July 7th, 2007 at 5:20 pm
Hard, that’s an awful story. I’m very sorry you went through all of that.
I found a couple of sites that you might like to share with your husband. While I think that matters of birth control and pregnancy should be shared decisions for married couples, it sounds like you’re bearing an unjust portion of physical and psychological pain in these instances - perhaps it is worth discussing birth control again and introducing some additional information.
The Food and Drug Admin’s explanation of how Plan B works, which is (as you thought) similar to regular oral contraceptive. The site points out that Plan B has no affect on already fertilized eggs: http://www.fda.gov/cder/drug/infopage/planB/planBQandA20060824.htm
Also, Princeton University’s Q&A section, which covers a wide range of topics, including whether it is acceptable to substitute multiple birth control pills for emergency contraception (answer: not all types of hormone combinations have been tested for effective pregnancy prevention). The page also includes a more thorough explanation of how the EC works, again making a point that the it only works *before* pregnancy occurs: http://ec.princeton.edu/questions/index.html
Stripes: A very belated reply, but thanks for sharing your experiences - and for pointing out that despite the relative ease with which you obtained EC, you were still frightened, stressed, and overall very upset! The bottom line is that it’s terrible to feel that your body is out of your control, which is why it’s so important that safe and comfortable methods of birth control are available to everyone.
July 9th, 2007 at 2:05 am
Wow, hard, that’s extremely rough. I don’t happen to truck with religion much at all, and certainly not with pro-life arguments short of strangling/leaving the wilderness a birth brought to term, but I wouldn’t be able to disagree with a partner who asserted religious grounds: belief is a big deal, and it’s important enough even for me (lacking it) that I’d rather not step on it.
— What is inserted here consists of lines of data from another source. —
/-- Stream commands, from the descriptors that the spec writes out; the address in the low half. -/
theorem test_decode_commands :
    (decodeCommand 0x14840000000000020000000000000000).toOption = some (.sink 33 0 0 0 2 0) ∧ (decodeCommand 0x01100204000000000000000000001000).toOption = some (.bind 4 0 2 4 0 0x1000) ∧
    (decodeCommand 0x02180106000000610000000000000000).toOption = some (.copy 6 0 1 6 0x61 0) ∧ (decodeCommand 0x060C05A2000000000000000000000000).toOption = some (.rdfor 3 0 5 0xA2 0 0) ∧
    (decodeCommand 0x07A10004070003FF0000000000000000).toOption = some (.rwin 40 1 0 4 0x70003FF 0) ∧ (decodeCommand 0x12C40000000000090000000000000000).toOption = some (.inject 49 0 0 0 9 0) ∧
    (decodeCommand 0x16100000000000000000000000000000).toOption = some (.tload 4 0 0 0 0 0) ∧ (decodeCommand 0x0D010000000000030000000000000000).toOption = some (.drain 0 1 0 0 3 0) ∧
    (decodeCommand 0x1A000000000000000000000000000000).isOk = false := by decide +kernel

/-- Gallery control words and tag operations. -/
theorem test_decode_gallery :
    (decodeGallery 0x0000000071000000).toOption = some (.gclaim 7 1) ∧ (decodeGallery 0x3140500000000000).toOption = some (.gshape 40 20) ∧ (decodeGallery 0x4FFC000000000000).toOption = some (.ganchor 0xFFC) ∧
    (decodeGallery 0xB100000000000000).toOption = some (.gscale 2 0) ∧ (decodeGallery 0x2040000000000000).toOption = some (.gbslotB 1) ∧ (decodeGallery 0x2800400000000000).toOption = some (.gbslotA 0 2 0 0) ∧
    (decodeGallery 0x6020000000000000).toOption = some (.grdfmt 0 0 1) ∧ (decodeGallery 0x905B400000000000).toOption = some (.groute 0 1 3 6 1 0 0 0) ∧
    (decodeGallery 0x7000100008052800).toOption = some (.gdrain 0 2 1 0xA5) ∧
    (decodeTag 0x1D).toOption = some (.tlook 0x1D) ∧ (decodeTag 0x200000000000001D).toOption = some (.tfill 0x1D) ∧ (decodeTag 0xE000000000000000).isOk = false := by decide +kernel

/-- The words of the table, laid out as the host lays them. -/
theorem test_decodeTableWord :
    decodeTableWord 32 0x08A6FFFC = some (.addi 5 6 0xFFFC) ∧ decodeTableWord 128 0x14840000000000020000000000000000 = some (.sink 33 0 0 0 2 0) := by decide +kernel

/-! ### The spec's worked examples -/

/-- R47: 300.0 converts to 288 in e4m3 under nearest even and to 320 under round up; 500.0 to 448 in every mode. -/
theorem test_round_to_e4m3 :
    roundQ e4m3 0 false 300 1 = (0x79, flInexact) ∧ roundQ e4m3 3 false 300 1 = (0x7A, flInexact) ∧ ∀ m < 5, roundQ e4m3 m false 500 1 = (0x7E, flOver ||| flInexact) := by decide +kernel

/-- R54: the four contributions under anchor −8, in two orders, and the read-out. -/
theorem test_cell_example :
    let v : List Nat := [0x4B800000, 0x3F000000, 0xCB800000, 0x3B000000]
    let sum (l : List Nat) : BitVec 128 := l.foldl (fun c x => enterCell c 0xFF8 (contrOf (decodeF fp32 x)) false) 0
    sum v = 0x1F800000000000000000000000000080 ∧ sum v.reverse = sum v ∧ readCell (sum v) 0xFF8 (.flt fp32) 0 = some (0x3F000000, flInexact) := by decide +kernel

/-- R93: feature words 1 and 2; word 4 and later ones read zero. -/
theorem test_feature_words : featWord 1 = 0x030000FF ∧ featWord 2 = 0x0000404802040100 ∧ featWord 4 = 0 := by decide +kernel

/-- R105: the leaf of the example translates to 0x1234656789 under key slot 3, in stack 1, channel 2. -/
theorem test_translation_example :
    (leafXlat 0x000300123460004F 21 0x4123456789).pa = 0x1234656789 ∧ (leafXlat 0x000300123460004F 21 0x4123456789).key = 3 ∧
    (hbmPlace 0x1234656789).1 = 1 ∧ (hbmPlace 0x1234656789).2.1 = 2 := by decide +kernel

/-- R440: the token of the example's ingress word has header 0x010180. -/
theorem test_token_header : ({ ctx := 1, chan := 3, payload := 7 } : Token).header = 0x010180 := by decide

/-! ### The states the witnesses use -/

/-- A live thread: x1 an address in a page of HBM, x2 seven, x3 poisoned, x4 an address in a page of scratchpad, p1 true, p3 poisoned, c1
poisoned. -/
def tThread : Thread :=
  { live := true, pc := 0x10000,
    x := [(1, { v := 0x10040 }), (2, { v := 7 }), (3, { v := 1, poison := true }), (4, { v := 0x20000 })],
    p := [(1, { v := true }), (3, { v := false, poison := true })], c := [(1, { v := 0, poison := true })] }

/-- A powered module whose hall 0 runs a thread in slot 0; its translation buffer maps 0x10000 to HBM and 0x20000 to scratchpad, with
every permission. -/
def tState (t : Thread) : State :=
  { threads := [(0, t)], slots := [(0, { st := .live })], host := { perst := false },
    lctlb := [(0, [{ root := 0, va := 0x10000, psz := 16, pte := 0x100FF }, { root := 0, va := 0x20000, psz := 16, pte := 0x100000000FF }])] }

/-- The same, with a store of the thread waiting for its edge. -/
def tStored : State :=
  { tState tThread with edge := [{ who := .thread 0 0, pa := 0x10040, key := 0, size := 8, data := leBytes 8 7, va := 0x10040 }] }

/-- The same, with sixteen. -/
def tFull : State :=
  { tState tThread with edge := List.replicate 16 { who := .thread 0 0, pa := 0x10040, key := 0, size := 1, data := [0] } }

/-- A translation answers a local address; and the state it leaves. -/
def tOk (s : State) (va : W64) (k : AccKind) : Bool := match s.xlate va k with
  | (_, .ok x) => x.rem.isNone
  | _ => false
def tU (s : State) (va : W64) (k : AccKind) : State := (s.xlate va k).1

/-- A thread with a word in c0, in a hall whose dispatcher keeps the status of three tickets; memory holds a descriptor of `shoot`. -/
def tCommands (w : BitVec 128) : State :=
  { tState { tThread with c := [(0, { v := w }), (1, { v := 0, poison := true })] } with
    mem := { cells := [(0x1004A, 1)] }
    slots := [(0, { st := .live, region := some 0 })]
    disps := [(0, { stats := [{ ticket := 0x40, ctx := 0, region := 0, ret := true }, { ticket := 7, ctx := 0, region := 0, ret := false }, { ticket := 9, ctx := 0, region := 0, ret := true, cause := .range }] })] }

/-- A hall whose dispatcher is full. -/
def tBusy : State :=
  { tState tThread with disps := [(0, { cmds := List.replicate 64 { ticket := 1, ctx := 0, ictx := 0, region := none, word := 0 } })] }

/-- Barrier 1 of hall 0 waits for two arrivals of that hall, barrier 3 has all of its own; an arrival and a phase are on their way; x5 is an
arrival of the present phase of barrier 1, x6 of the one before it. -/
def tBarrier : State :=
  { tState { tThread with x := [(5, { v := 0x8000000 }), (6, { v := 0xFFFFFFF })] } with
    bars := [(1, { en := true, scope := 1, home := 0, cnt := 2, mask := 1 }), (3, { en := true, scope := 1, home := 0, cnt := 2, mask := 3, count := [(0, 2)] }),
      (34, { en := true, scope := 2, home := 0, cnt := 2, mask := 3 })]
    barArr := [{ hall := 0, n := 1, phase := 0, src := 0 }], barPh := [{ hall := 1, n := 2, phase := 5, src := 0 }] }

/-- A thread whose x1 is an address in a page of peer 1, which the package reaches. -/
def tFar : State :=
  { tState tThread with
    lctlb := [(0, [{ root := 0, va := 0x10000, psz := 16, pte := 0x01000001000101FF }])]
    arc := { en := true, lvl := [(0, 0x20)] } }
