-- ==== Sys2Proof/Machine/RegModule.lean ====
section
/-!
DEFINITION. The register map of the spec, field by field: the registers of the module blocks (R28, R49, R116, R200, R224, R225, R307, R324, R333, R351, R376, R377, R390, R412, R413, R427, R453 to R455, R457) and of the supervisor port (R464). Every field carries its place, its
access code (R5), its reset value (R6) and the encodings its description does not mark as reserved (R8).
-/
namespace Sys2Proof.Machine

/-- HASP_ENT.OWNER [55:48], RO (R28): 0x00 none; 0x01 to 0x11 sequencer n, coded 0x01 + n; 0x20 to 0x5F host queue pair q, coded 0x20 + q; 0x60 repair manager; 0x61 calibration engine; 0x62 firmware; other codes not used -/
def HASP_ENT.OWNER : Fld := ⟨0xC0000, 48, 8, .ro, fun _ => 0, fun _ => true⟩
/-- HASP_ENT.TAG [47:32], RO (R28): 16-bit tag supplied with the claim, for tracing; 0x0000 when free -/
def HASP_ENT.TAG : Fld := ⟨0xC0000, 32, 16, .ro, fun _ => 0, fun _ => true⟩
/-- HASP_ENT.GEN [31:16], RO (R28): Increments at every grant, takeover transfer and displacement; wraps from 0xFFFF to 0x0000 -/
def HASP_ENT.GEN : Fld := ⟨0xC0000, 16, 16, .ro, fun _ => 0, fun _ => true⟩
/-- HASP_ENT.STATE [7:4], RO (R28): 0x0 FREE; 0x1 HELD; 0x2 IN_USE (held and active in a running step, or armed) -/
def HASP_ENT.STATE : Fld := ⟨0xC0000, 4, 4, .ro, fun _ => 0, fun _ => true⟩
/-- HASP_ENT.KIND [3:0], RO (R28): 0x0 hinge bus; 0x1 spare slice; 0x2 DDS route; 0x3 digitiser input; 0x4 capture SRAM; 0x5 stamp chain; 0x6 spill chain; 0x7 marker; 0x8 trigger out; 0x9 trigger in; 0xA DPS hinge; 0xF no resource -/
def HASP_ENT.KIND : Fld := ⟨0xC0000, 0, 4, .ro, fun a => haspKind (inst 0xC0000 8 a), fun _ => true⟩
/-- The register HASP_ENT (R28): 274 at stride 0x8. -/
def HASP_ENT.reg : RegDef := ⟨"HASP_ENT", 0xC0000, [(0x8, 274)], [ HASP_ENT.OWNER, HASP_ENT.TAG, HASP_ENT.GEN, HASP_ENT.STATE, HASP_ENT.KIND]⟩

/-- HASP_CONFLICTS.COUNT [31:0], RC (R28): Claims refused with CLAIM_CONFLICT since last read; saturates at 0xFFFF_FFFF -/
def HASP_CONFLICTS.COUNT : Fld := ⟨0xC1000, 0, 32, .rc, fun _ => 0, fun _ => true⟩
/-- The register HASP_CONFLICTS (R28): one instance. -/
def HASP_CONFLICTS.reg : RegDef := ⟨"HASP_CONFLICTS", 0xC1000, [], [ HASP_CONFLICTS.COUNT]⟩

/-- HASP_LAST.REQUESTER [47:40], RO (R28): Owner code of the refused claimant -/
def HASP_LAST.REQUESTER : Fld := ⟨0xC1008, 40, 8, .ro, fun _ => 0, fun _ => true⟩
/-- HASP_LAST.OWNER [39:32], RO (R28): Owner code at the time of refusal -/
def HASP_LAST.OWNER : Fld := ⟨0xC1008, 32, 8, .ro, fun _ => 0, fun _ => true⟩
/-- HASP_LAST.INDEX [24:16], RO (R28): Entry index -/
def HASP_LAST.INDEX : Fld := ⟨0xC1008, 16, 9, .ro, fun _ => 0, fun _ => true⟩
/-- HASP_LAST.TICK [15:0], RO (R28): TICKNO[15:0] at refusal -/
def HASP_LAST.TICK : Fld := ⟨0xC1008, 0, 16, .ro, fun _ => 0, fun _ => true⟩
/-- The register HASP_LAST (R28): one instance. -/
def HASP_LAST.reg : RegDef := ⟨"HASP_LAST", 0xC1008, [], [ HASP_LAST.REQUESTER, HASP_LAST.OWNER, HASP_LAST.INDEX, HASP_LAST.TICK]⟩

/-- TB_CTRL.COLD_BLOCK [2:2], RW (R49): 1: START_STEP completes with REF_COLD while the reference is cold -/
def TB_CTRL.COLD_BLOCK : Fld := ⟨0x30000, 2, 1, .rw, fun _ => 0, fun _ => true⟩
/-- TB_CTRL.WARM_POL [1:1], RW (R49): 0: OCXO_WARM high means warm; 1: low means warm -/
def TB_CTRL.WARM_POL : Fld := ⟨0x30000, 1, 1, .rw, fun _ => 0, fun _ => true⟩
/-- TB_CTRL.WARM_IGNORE [0:0], RW (R49): 1: the reference is treated as warm regardless of OCXO_WARM -/
def TB_CTRL.WARM_IGNORE : Fld := ⟨0x30000, 0, 1, .rw, fun _ => 0, fun _ => true⟩
/-- The register TB_CTRL (R49): one instance. -/
def TB_CTRL.reg : RegDef := ⟨"TB_CTRL", 0x30000, [], [ TB_CTRL.COLD_BLOCK, TB_CTRL.WARM_POL, TB_CTRL.WARM_IGNORE]⟩

/-- TICK_K.K [16:0], RWS (R49): Tick length in sub-ticks; 100 to 100,000. Other values are reserved (R8). The value in force is read from TICK_K_ACT. -/
def TICK_K.K : Fld := ⟨0x30008, 0, 17, .rws, fun _ => 0x3e8, fun v => decide (100 ≤ v ∧ v ≤ 100000)⟩
/-- The register TICK_K (R49): one instance. -/
def TICK_K.reg : RegDef := ⟨"TICK_K", 0x30008, [], [ TICK_K.K]⟩

/-- TICK_K_ACT.K [16:0], RO (R49): Tick length in force -/
def TICK_K_ACT.K : Fld := ⟨0x30010, 0, 17, .ro, fun _ => 0x3e8, fun _ => true⟩
/-- The register TICK_K_ACT (R49): one instance. -/
def TICK_K_ACT.reg : RegDef := ⟨"TICK_K_ACT", 0x30010, [], [ TICK_K_ACT.K]⟩

/-- TICKNO.TICKNO [63:0], RO (R49): Ticks since the last sync pulse. A 64-bit read returns one consistent value; access-width rules are in Host Interface. -/
def TICKNO.TICKNO : Fld := ⟨0x30018, 0, 64, .ro, fun _ => 0, fun _ => true⟩
/-- The register TICKNO (R49): one instance. -/
def TICKNO.reg : RegDef := ⟨"TICKNO", 0x30018, [], [ TICKNO.TICKNO]⟩

/-- TB_STAT.TICK_RUN [8:8], RO (R49): 1 while the tick generator runs -/
def TB_STAT.TICK_RUN : Fld := ⟨0x30020, 8, 1, .ro, fun _ => 0, fun _ => true⟩
/-- TB_STAT.WARM_IN [7:7], RO (R49): OCXO_WARM after WARM_POL -/
def TB_STAT.WARM_IN : Fld := ⟨0x30020, 7, 1, .ro, fun _ => 0, fun _ => true⟩
/-- TB_STAT.REF_OK [6:6], RO (R49): REFCLK present and within limits (R33) -/
def TB_STAT.REF_OK : Fld := ⟨0x30020, 6, 1, .ro, fun _ => 0, fun _ => true⟩
/-- TB_STAT.HBM_LOCK [5:5], RO (R49): PLL_HBM locked -/
def TB_STAT.HBM_LOCK : Fld := ⟨0x30020, 5, 1, .ro, fun _ => 0, fun _ => true⟩
/-- TB_STAT.D2D_LOCK [4:4], RO (R49): PLL_D2D locked -/
def TB_STAT.D2D_LOCK : Fld := ⟨0x30020, 4, 1, .ro, fun _ => 0, fun _ => true⟩
/-- TB_STAT.TIM_LOCK [3:3], RO (R49): PLL_TIM locked -/
def TB_STAT.TIM_LOCK : Fld := ⟨0x30020, 3, 1, .ro, fun _ => 0, fun _ => true⟩
/-- TB_STAT.CORE_LOCK [2:2], RO (R49): PLL_CORE locked -/
def TB_STAT.CORE_LOCK : Fld := ⟨0x30020, 2, 1, .ro, fun _ => 0, fun _ => true⟩
/-- TB_STAT.K_PEND [1:1], RO (R49): 1 while a commit is pending whose generation changes K -/
def TB_STAT.K_PEND : Fld := ⟨0x30020, 1, 1, .ro, fun _ => 0, fun _ => true⟩
/-- TB_STAT.COLD [0:0], RO (R49): 1 while the reference is cold (R34) -/
def TB_STAT.COLD : Fld := ⟨0x30020, 0, 1, .ro, fun _ => 0, fun _ => true⟩
/-- The register TB_STAT (R49): one instance. -/
def TB_STAT.reg : RegDef := ⟨"TB_STAT", 0x30020, [], [ TB_STAT.TICK_RUN, TB_STAT.WARM_IN, TB_STAT.REF_OK, TB_STAT.HBM_LOCK, TB_STAT.D2D_LOCK, TB_STAT.TIM_LOCK, TB_STAT.CORE_LOCK, TB_STAT.K_PEND, TB_STAT.COLD]⟩

/-- TB_EVCNT.REF_LOSS [47:32], RC (R49): Reference losses; saturates at 0xFFFF -/
def TB_EVCNT.REF_LOSS : Fld := ⟨0x30028, 32, 16, .rc, fun _ => 0, fun _ => true⟩
/-- TB_EVCNT.UNLOCK [31:16], RC (R49): PLL loss-of-lock events; saturates at 0xFFFF -/
def TB_EVCNT.UNLOCK : Fld := ⟨0x30028, 16, 16, .rc, fun _ => 0, fun _ => true⟩
/-- TB_EVCNT.COLD_ENTRIES [15:0], RC (R49): Changes from warm to cold; saturates at 0xFFFF -/
def TB_EVCNT.COLD_ENTRIES : Fld := ⟨0x30028, 0, 16, .rc, fun _ => 0, fun _ => true⟩
/-- The register TB_EVCNT (R49): one instance. -/
def TB_EVCNT.reg : RegDef := ⟨"TB_EVCNT", 0x30028, [], [ TB_EVCNT.REF_LOSS, TB_EVCNT.UNLOCK, TB_EVCNT.COLD_ENTRIES]⟩

/-- CLR_STAT.ASSERTS [47:32], RC (R116): Clearing assertions (R89); saturates at 0xFFFF -/
def CLR_STAT.ASSERTS : Fld := ⟨0x20F00, 32, 16, .rc, fun _ => 0, fun _ => true⟩
/-- CLR_STAT.REL_REFUSED [2:2], RO (R116): R91 -/
def CLR_STAT.REL_REFUSED : Fld := ⟨0x20F00, 2, 1, .ro, fun _ => 0, fun _ => true⟩
/-- CLR_STAT.HELD [1:1], RO (R116): Outputs held at clear codes -/
def CLR_STAT.HELD : Fld := ⟨0x20F00, 1, 1, .ro, fun _ => 0, fun _ => true⟩
/-- CLR_STAT.CLR_IN [0:0], RO (R116): 1 while CLR_N is low after the filter -/
def CLR_STAT.CLR_IN : Fld := ⟨0x20F00, 0, 1, .ro, fun _ => 0, fun _ => true⟩
/-- The register CLR_STAT (R116): one instance. -/
def CLR_STAT.reg : RegDef := ⟨"CLR_STAT", 0x20F00, [], [ CLR_STAT.ASSERTS, CLR_STAT.REL_REFUSED, CLR_STAT.HELD, CLR_STAT.CLR_IN]⟩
A point that Peach doesn’t touch on but that may be relevant for you: not all birth control pills will affect you in the same way. If your prior or current prescription makes you ill for some phase of your cycle, makes your immune resistance go poof, makes your face break out, or so forth: talk to your OB/GYN about alternatives. My current SO had bad experiences previously, said so, and has something now that doesn’t (so far as she’s said) cause her trouble.
July 18th, 2007 at 9:04 am
Wow, Hard. I’m so sorry that you have to go through that with your husband! I know that mental anguish from pregnancy scares, but this was either before Plan B was available, or I was just so secluded in the Bible Belt that I didn’t know it existed.
I worry that you have to go behind his back to take care of yourself. I’m sending good thoughts (prayers, if you will) your way, for strength or whatever you need most.
grumpy, I can agree that respecting another’s religious beliefs is good, but in my eyes it’s the woman’s body that has to bear the brunt of what pregnancy imposes on people’s lives, so, while a man (the husband, BF, whatever) gets to express his concerns, he doesn’t get to forbid a woman from using EC because of his personal beliefs.
So I agree with Peach that a discussion of birth control is in order. Perhaps your husband will me more open to EC if he understands that 1) it’s not an abortive and 2) that worry about becoming pregnant before you’re ready is causing you significant stress.